Segment Start: SUPPLIED DATA
-- ==== Sys2Proof/Laws/State.lean ====
section
/-! SUPPORT. The fields of the named updates, one lemma per field per update, true by unfolding the
record update; no later proof needs to unfold them. -/

namespace Sys2Proof.Machine

/-! ### `markTrail` -/

@[simp] theorem markTrail_runState (s : State) : (markTrail s).runState = s.runState := rfl
@[simp] theorem markTrail_xpos (s : State) : (markTrail s).xpos = s.xpos := rfl
@[simp] theorem markTrail_ypos (s : State) : (markTrail s).ypos = s.ypos := rfl
@[simp] theorem markTrail_ctrl (s : State) : (markTrail s).ctrl = s.ctrl := rfl
@[simp] theorem markTrail_width (s : State) : (markTrail s).width = s.width := rfl
@[simp] theorem markTrail_height (s : State) : (markTrail s).height = s.height := rfl
@[simp] theorem markTrail_catval (s : State) : (markTrail s).catval = s.catval := rfl
@[simp] theorem markTrail_done (s : State) : (markTrail s).done = s.done := rfl
@[simp] theorem markTrail_catlock (s : State) : (markTrail s).catlock = s.catlock := rfl
@[simp] theorem markTrail_ovfl (s : State) : (markTrail s).ovfl = s.ovfl := rfl
@[simp] theorem markTrail_ovf (s : State) : (markTrail s).ovf = s.ovf := rfl
@[simp] theorem markTrail_unr (s : State) : (markTrail s).unr = s.unr := rfl
@[simp] theorem markTrail_trail (s : State) : (markTrail s).trail = true := rfl
@[simp] theorem markTrail_fcode (s : State) : (markTrail s).fcode = s.fcode := rfl
@[simp] theorem markTrail_ovfcnt (s : State) : (markTrail s).ovfcnt = s.ovfcnt := rfl
@[simp] theorem markTrail_unrcnt (s : State) : (markTrail s).unrcnt = s.unrcnt := rfl
@[simp] theorem markTrail_ps (s : State) : (markTrail s).ps = s.ps := rfl
@[simp] theorem markTrail_palcnt (s : State) : (markTrail s).palcnt = s.palcnt := rfl
@[simp] theorem markTrail_cat (s : State) : (markTrail s).cat = s.cat := rfl
@[simp] theorem markTrail_catptr (s : State) : (markTrail s).catptr = s.catptr := rfl
@[simp] theorem markTrail_pacc (s : State) : (markTrail s).pacc = s.pacc := rfl
@[simp] theorem markTrail_pcnt (s : State) : (markTrail s).pcnt = s.pcnt := rfl
@[simp] theorem markTrail_pixout (s : State) : (markTrail s).pixout = s.pixout := rfl
@[simp] theorem markTrail_palout (s : State) : (markTrail s).palout = s.palout := rfl
@[simp] theorem markTrail_diag (s : State) : (markTrail s).diag = s.diag := rfl
@[simp] theorem markTrail_rsp (s : State) : (markTrail s).rsp = s.rsp := rfl
@[simp] theorem markTrail_host (s : State) : (markTrail s).host = s.host := rfl

/-! ### `markUnreachable` -/

@[simp] theorem markUnreachable_runState (s : State) : (markUnreachable s).runState = s.runState := rfl
@[simp] theorem markUnreachable_xpos (s : State) : (markUnreachable s).xpos = s.xpos := rfl
@[simp] theorem markUnreachable_ypos (s : State) : (markUnreachable s).ypos = s.ypos := rfl
@[simp] theorem markUnreachable_ctrl (s : State) : (markUnreachable s).ctrl = s.ctrl := rfl
@[simp] theorem markUnreachable_width (s : State) : (markUnreachable s).width = s.width := rfl
@[simp] theorem markUnreachable_height (s : State) : (markUnreachable s).height = s.height := rfl
@[simp] theorem markUnreachable_catval (s : State) : (markUnreachable s).catval = s.catval := rfl
@[simp] theorem markUnreachable_done (s : State) : (markUnreachable s).done = s.done := rfl
@[simp] theorem markUnreachable_catlock (s : State) : (markUnreachable s).catlock = s.catlock := rfl
@[simp] theorem markUnreachable_ovfl (s : State) : (markUnreachable s).ovfl = s.ovfl := rfl
@[simp] theorem markUnreachable_ovf (s : State) : (markUnreachable s).ovf = s.ovf := rfl
@[simp] theorem markUnreachable_unr (s : State) : (markUnreachable s).unr = true := rfl
@[simp] theorem markUnreachable_trail (s : State) : (markUnreachable s).trail = s.trail := rfl
@[simp] theorem markUnreachable_fcode (s : State) : (markUnreachable s).fcode = s.fcode := rfl
@[simp] theorem markUnreachable_ovfcnt (s : State) : (markUnreachable s).ovfcnt = s.ovfcnt := rfl
@[simp] theorem markUnreachable_unrcnt (s : State) : (markUnreachable s).unrcnt = satIncr s.unrcnt := rfl
@[simp] theorem markUnreachable_ps (s : State) : (markUnreachable s).ps = s.ps := rfl
@[simp] theorem markUnreachable_palcnt (s : State) : (markUnreachable s).palcnt = s.palcnt := rfl
@[simp] theorem markUnreachable_cat (s : State) : (markUnreachable s).cat = s.cat := rfl
@[simp] theorem markUnreachable_catptr (s : State) : (markUnreachable s).catptr = s.catptr := rfl
@[simp] theorem markUnreachable_pacc (s : State) : (markUnreachable s).pacc = s.pacc := rfl
@[simp] theorem markUnreachable_pcnt (s : State) : (markUnreachable s).pcnt = s.pcnt := rfl
@[simp] theorem markUnreachable_pixout (s : State) : (markUnreachable s).pixout = s.pixout := rfl
@[simp] theorem markUnreachable_palout (s : State) : (markUnreachable s).palout = s.palout := rfl
@[simp] theorem markUnreachable_diag (s : State) : (markUnreachable s).diag = s.diag := rfl
@[simp] theorem markUnreachable_rsp (s : State) : (markUnreachable s).rsp = s.rsp := rfl
@[simp] theorem markUnreachable_host (s : State) : (markUnreachable s).host = s.host := rfl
Segment End: SUPPLIED DATA
TASK INSTRUCTIONS —
Your task for the entries above: copy exactly the span starting with the line with "(markUnreachable s).ovfcnt = s.ovfcnt := rfl" and going on through the line with "(markUnreachable s).pixout = s.pixout := rfl", both lines included, and nothing else.

TASK RESPONSE —
@[simp] theorem markUnreachable_ovfcnt (s : State) : (markUnreachable s).ovfcnt = s.ovfcnt := rfl
@[simp] theorem markUnreachable_unrcnt (s : State) : (markUnreachable s).unrcnt = satIncr s.unrcnt := rfl
@[simp] theorem markUnreachable_ps (s : State) : (markUnreachable s).ps = s.ps := rfl
@[simp] theorem markUnreachable_palcnt (s : State) : (markUnreachable s).palcnt = s.palcnt := rfl
@[simp] theorem markUnreachable_cat (s : State) : (markUnreachable s).cat = s.cat := rfl
@[simp] theorem markUnreachable_catptr (s : State) : (markUnreachable s).catptr = s.catptr := rfl
@[simp] theorem markUnreachable_pacc (s : State) : (markUnreachable s).pacc = s.pacc := rfl
@[simp] theorem markUnreachable_pcnt (s : State) : (markUnreachable s).pcnt = s.pcnt := rfl
@[simp] theorem markUnreachable_pixout (s : State) : (markUnreachable s).pixout = s.pixout := rfl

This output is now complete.